Pantaskah Opa dan petugas KPPS lainnya yang tersebar di banyak Kelurahan, Kabupaten, Kotamadya dan Provinsi dijuluki pekerja tangguh yang memiliki semangat nasionalisme yang tinggi? Agaknya, sebutan tersebut hemat penulis sangat tepat diberikan selama petugas KPPS melaksanakan pekerjaan dengan baik, benar serta penuh tanggungjawab dan menjauhi kecurangan atau ketidakadilan. Mereka adalah anak bangsa terbaik yang tanpa kehadirannya alhasil pemungutan suara dalam perhelatan akbar bernama pemilu akan dapat terlaksana. Patut kita acungkan jempol dan rasa bangga kepada petugas KPPS yang sudah bekerja sangat luar biasa tanpa mengenal lelah. Meninggalkan waktu bersama keluarga selama bertugas, demi untuk negeri Indonesia tercinta.

Opa dan petugas KPPS saat pemungutan suara hingga pesta demokrasi selesai alhamdulilah diberikan kesehatan yang baik oleh Tuhan Yang Maha Kuasa. Namun dibeberapa daerah lain akibat kelelahan beberapa petugas KPPS berpulang kehadirat Allah SWT. Kabar duka menyelimuti perjalan pesta demokrasi di Indonesia. Masyarakat bersedih, menyampaikan duka yang mendalam.

Berita duka meninggalnya petugas KPPS tersebut menghiasi pemberitaan media massa. Presiden Joko Widodo menyampaikan dukacita mendalam atas meninggalnya sejumlah petugas KPPS dan aparat lainnya dalam Pemilu 2019. Bahkan Presiden Joko Widodo menyebut petugas KPPS yang meninggal sebagai pejuang demokrasi.

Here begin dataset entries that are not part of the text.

/-- What an instruction asks of its fields, operands and mode (10 R237). -/
def sigOf : Instr → Option (Hdr × Sig)
  | .bra f => some (f.h, sigBra f)
  | .brx f => some (f.h, sigScatterOp f)
  | .call f => some (f.h, sigCall f)
  | .callInd f => some (f.h, sigCallInd f)
  | .ret f => some (f.h, sigScatterOp f)
  | .split f => some (f.h, sigSplit f)
  | .join f => some (f.h, sigJoin f)
  | .exitL f => some (f.h, sigExit f)
  | .yield f => some (f.h, sigYield f)
  | .nop f => some (f.h, sigNop f)
  | .trap f => some (f.h, sigCodeTrap f)
  | .syscall f => some (f.h, sigCodeTrap f)
  | .rtt f => some (f.h, sigRtt f)
  | .bkpt f => some (f.h, sigCodeTrap f)
  | .iadd f => some (f.h, sigIntOp f none true false true false)
  | .iadd3 f => some (f.h, sigIntOp f none true true true false)
  | .isub f => some (f.h, sigIntOp f none true false true false)
  | .imul f => some (f.h, sigIntOp f none true false true false)
  | .imulh f => some (f.h, sigIntOp f none true false false false)
  | .imad f => some (f.h, sigIntOp f none true true true false)
  | .imin f => some (f.h, sigIntOp f none true false false false)
  | .imax f => some (f.h, sigIntOp f none true false false false)
  | .iabs f => some (f.h, sigIntOp f none false false true true)
  | .andB f => some (f.h, sigLogicOp f none true)
  | .orB f => some (f.h, sigLogicOp f none true)
  | .xorB f => some (f.h, sigLogicOp f none true)
  | .notB f => some (f.h, sigLogicOp f none false)
  | .shl f => some (f.h, sigShiftOp f none false)
  | .shr f => some (f.h, sigShiftOp f none false)
  | .sar f => some (f.h, sigShiftOp f none false)
  | .rot f => some (f.h, sigShiftOp f none true)
  | .bfe f => some (f.h, sigBfe f)
  | .bfi f => some (f.h, sigBfi f)
  | .popc f => some (f.h, sigCountOp f)
  | .clz f => some (f.h, sigCountOp f)
  | .brev f => some (f.h, sigLogicOp f none false)
  | .sel f => some (f.h, sigSel f)
  | .mov f => some (f.h, sigMov f)
  | .movi f => some (f.h, sigMovi f)
  | .lea f => some (f.h, sigLeaOp f none)
  | .icmp f => some (f.h, sigIcmpOp f none)
  | .pset f => some (f.h, sigPset f)
  | .plop f => some (f.h, sigPlop f)
  | .pmov f => some (f.h, sigPmov f)
  | .iaddImm f => some (f.h, sigIntOp (asR f) (some f.imm) true false true false)
  | .isubImm f => some (f.h, sigIntOp (asR f) (some f.imm) true false true false)
  | .imulImm f => some (f.h, sigIntOp (asR f) (some f.imm) true false true false)
  | .imulhImm f => some (f.h, sigIntOp (asR f) (some f.imm) true false false false)
  | .iminImm f => some (f.h, sigIntOp (asR f) (some f.imm) true false false false)
  | .imaxImm f => some (f.h, sigIntOp (asR f) (some f.imm) true false false false)
  | .andImm f => some (f.h, sigLogicOp (asR f) (some f.imm) true)
  | .orImm f => some (f.h, sigLogicOp (asR f) (some f.imm) true)
  | .xorImm f => some (f.h, sigLogicOp (asR f) (some f.imm) true)
  | .shlImm f => some (f.h, sigShiftOp (asR f) (some f.imm) false)
  | .shrImm f => some (f.h, sigShiftOp (asR f) (some f.imm) false)
  | .sarImm f => some (f.h, sigShiftOp (asR f) (some f.imm) false)
  | .rotImm f => some (f.h, sigShiftOp (asR f) (some f.imm) true)
  | .leaImm f => some (f.h, sigLeaOp (asR f) (some f.imm))
  | .icmpImm f => some (f.h, sigIcmpOp (asR f) (some f.imm))
  | .fadd f => some (f.h, sigFloatOp f none true false true true)
  | .fsub f => some (f.h, sigFloatOp f none true false true true)
  | .fmul f => some (f.h, sigFloatOp f none true false true true)
  | .ffma f => some (f.h, sigFloatOp f none true true true true)
  | .fmin f => some (f.h, sigFloatOp f none true false false false)
  | .fmax f => some (f.h, sigFloatOp f none true false false false)
  | .fcmp f => some (f.h, sigFcmpOp f none)
  | .fclass f => some (f.h, sigFclass f)
  | .frnd f => some (f.h, sigFloatOp f none false false true false)
  | .faddImm f => some (f.h, sigFloatOp (asR f) (some f.imm) true false true true)
  | .fsubImm f => some (f.h, sigFloatOp (asR f) (some f.imm) true false true true)
  | .fmulImm f => some (f.h, sigFloatOp (asR f) (some f.imm) true false true true)
  | .fminImm f => some (f.h, sigFloatOp (asR f) (some f.imm) true false false false)
  | .fmaxImm f => some (f.h, sigFloatOp (asR f) (some f.imm) true false false false)
  | .fcmpImm f => some (f.h, sigFcmpOp (asR f) (some f.imm))
  | .cvt f => some (f.h, sigCvt f)
  | .rcp f => some (f.h, sigSfuOp 0 f)
  | .rsq f => some (f.h, sigSfuOp 1 f)
  | .sqrt f => some (f.h, sigSfuOp 2 f)
  | .exp2 f => some (f.h, sigSfuOp 3 f)
  | .log2 f => some (f.h, sigSfuOp 4 f)
  | .sin f => some (f.h, sigSfuOp 5 f)
  | .cos f => some (f.h, sigSfuOp 6 f)
  | .shfl f => some (f.h, sigShfl f)
  | .vote f => some (f.h, sigVote f)
  | .redux f => some (f.h, sigRedux f)
  | .scan f => some (f.h, sigScan f)
  | .matchV f => some (f.h, sigMatch f)
  | .flagclr f => some (f.h, sigFlagclr f)
  | .ld f => some (f.h, sigLd f)
  | .st f => some (f.h, sigSt f)
  | .stt f => some (f.h, sigStt f)
  | .atom f => some (f.h, sigAtomOp f false)
  | .red f => some (f.h, sigAtomOp f true)
  | .pref f => some (f.h, sigPref f)
  | .cflush f => some (f.h, sigRangeOp f)
  | .cinv f => some (f.h, sigRangeOp f)
  | .fence f => some (f.h, sigFence f)
  | .xlate f => some (f.h, sigXlate f)
  | .tdset f => some (f.h, sigTdset f)
  | .tdget f => some (f.h, sigTdget f)
  | .cpy f => some (f.h, sigCpy f)
  | .cpyr f => some (f.h, sigCpyr f)
  | .rinit f => some (f.h, sigRinit f)
  | .rwait f => some (f.h, sigRwait f)
  | .rrel f => some (f.h, sigRrel f)
  | .wait f => some (f.h, sigWait f)
  | .waitany f => some (f.h, sigWaitany f)
  | .waitall f => some (f.h, sigWaitall f)
  | .tfirst f => some (f.h, sigTfirst f)
  | .ttest f => some (f.h, sigTtest f)
  | .tcancel f => some (f.h, sigTcancel f)
  | .mxrdy f => some (f.h, sigMxrdy f)
  | .mxa f => some (f.h, sigMatrixOp f)
  | .mxsp f => some (f.h, sigMatrixOp f)
  | .mxld f => some (f.h, sigMxld f)
  | .mxst f => some (f.h, sigMxst f)
  | .mxzero f => some (f.h, sigMxzero f)
  | .mxsave f => some (f.h, sigMxsave f)
  | .mxrest f => some (f.h, sigMxrest f)
  | .cbset f => some (f.h, sigCbset f)
  | .cbswap f => some (f.h, sigCbswap f)
  | .tmask f => some (f.h, sigTmask f)
  | .cred f => some (f.h, sigCred f)
  | .mcast f => some (f.h, sigMcast f)
  | .gnew f => some (f.h, sigGnew f)
  | .gjoin f => some (f.h, sigGjoin f)
  | .gleave f => some (f.h, sigGleave f)
  | .garrive f => some (f.h, sigArriveOp f .unused (f.sub == 0))
  | .gvote f => some (f.h, sigArriveOp f .pred (f.sub == 1))
  | .gred f => some (f.h, sigArriveOp f (.src .i32) (f.sub.toNat % 16 == 2 && f.sub.toNat / 16 ≤ 10))
  | .gwait f => some (f.h, sigGwait f)
  | .gstat f => some (f.h, sigGstat f)
  | .gabort f => some (f.h, sigGabort f)
  | .gfree f => some (f.h, sigGfree f)
  | .launch f => some (f.h, sigLaunch f)
  | .ctradd f => some (f.h, sigCtradd f)
  | .ctrwait f => some (f.h, sigCtrwait f)
  | .cancel f => some (f.h, sigCancel f)
  | .sysrd f => some (f.h, sigSysrd f)
  | .syswr f => some (f.h, sigSyswr f)
  | .tlbinv f => some (f.h, sigTlbinv f)
  | .rfclr f => some (f.h, sigRfclr f)
  | .mbox f => some (f.h, sigMbox f)
  | .irq f => some (f.h, sigIrq f)
  | .halt f => some (f.h, sigHalt f)
  | _ => none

Disamping petugas KPPS, Badan Pengawas Pemilu menyampaikan  terdapat 14 anggota pengawas pemilu yang meninggal dalam perhelatan pemilu tahun ini. Keempat belas pengawas pemilu yang meninggal itu terdapat di 5 provinsi dan 11 kabupaten/kota. Terdapat 14 orang yang meninggal, 85 orang dirawat inap karena sakit (tersebar di 21 provinsi, 14 kabupaten/kota), 137 orang rawat jalan (tersebar di 20 provinsi, 52 kabupaten/kota), 74 orang mengalami kecelakaan saat tugas (tersebar di 20 provinsi, 47 kabupaten/kota), dan 15 orang mengalami tindak kekerasan (tersebar di 11 provinsi, 14 kabupaten/kota). (Pikiran Rakyat, 21/4/19).  

Baik petugas KPPS dan pengawas pemilu yang gugur dalam tugas pantas disebut sebagai pejuang demokrasi sebagaimana Presiden Joko Widodo sampaikan. Mereka juga pekerja tangguh yang memiliki semangat nasionalisme yang tinggi. Pekerja penyelenggara pemilu terutama pada saat penghitungan suara di tingkat TPS membutuhkan pikiran dan tenaga yang super ekstra. Petugas KKPS bekerja mulai pagi hingga dini hari bahkan hingga subuh.  Akibatnya, banyak anggota KPPS kelelahan. Inilah yang membuat beberapa diantara mereka yang memiliki riwayat sakit kambuh, bahkan sampai ada yang meninggal dunia.

Menteri Dalam Negeri Tjahjo Kumolo mengakui, pekerjaan sebagai pengawas Pemilu sangat berat, berisiko tinggi, dan menguras tenaga. Tugas yang diemban oleh jajaran Pengawas Pemilu  disebutnya sangat penting dalam mengawal kualitas penyelenggaraan Pemilu. (Pikiran Rakyat, 21/4/19).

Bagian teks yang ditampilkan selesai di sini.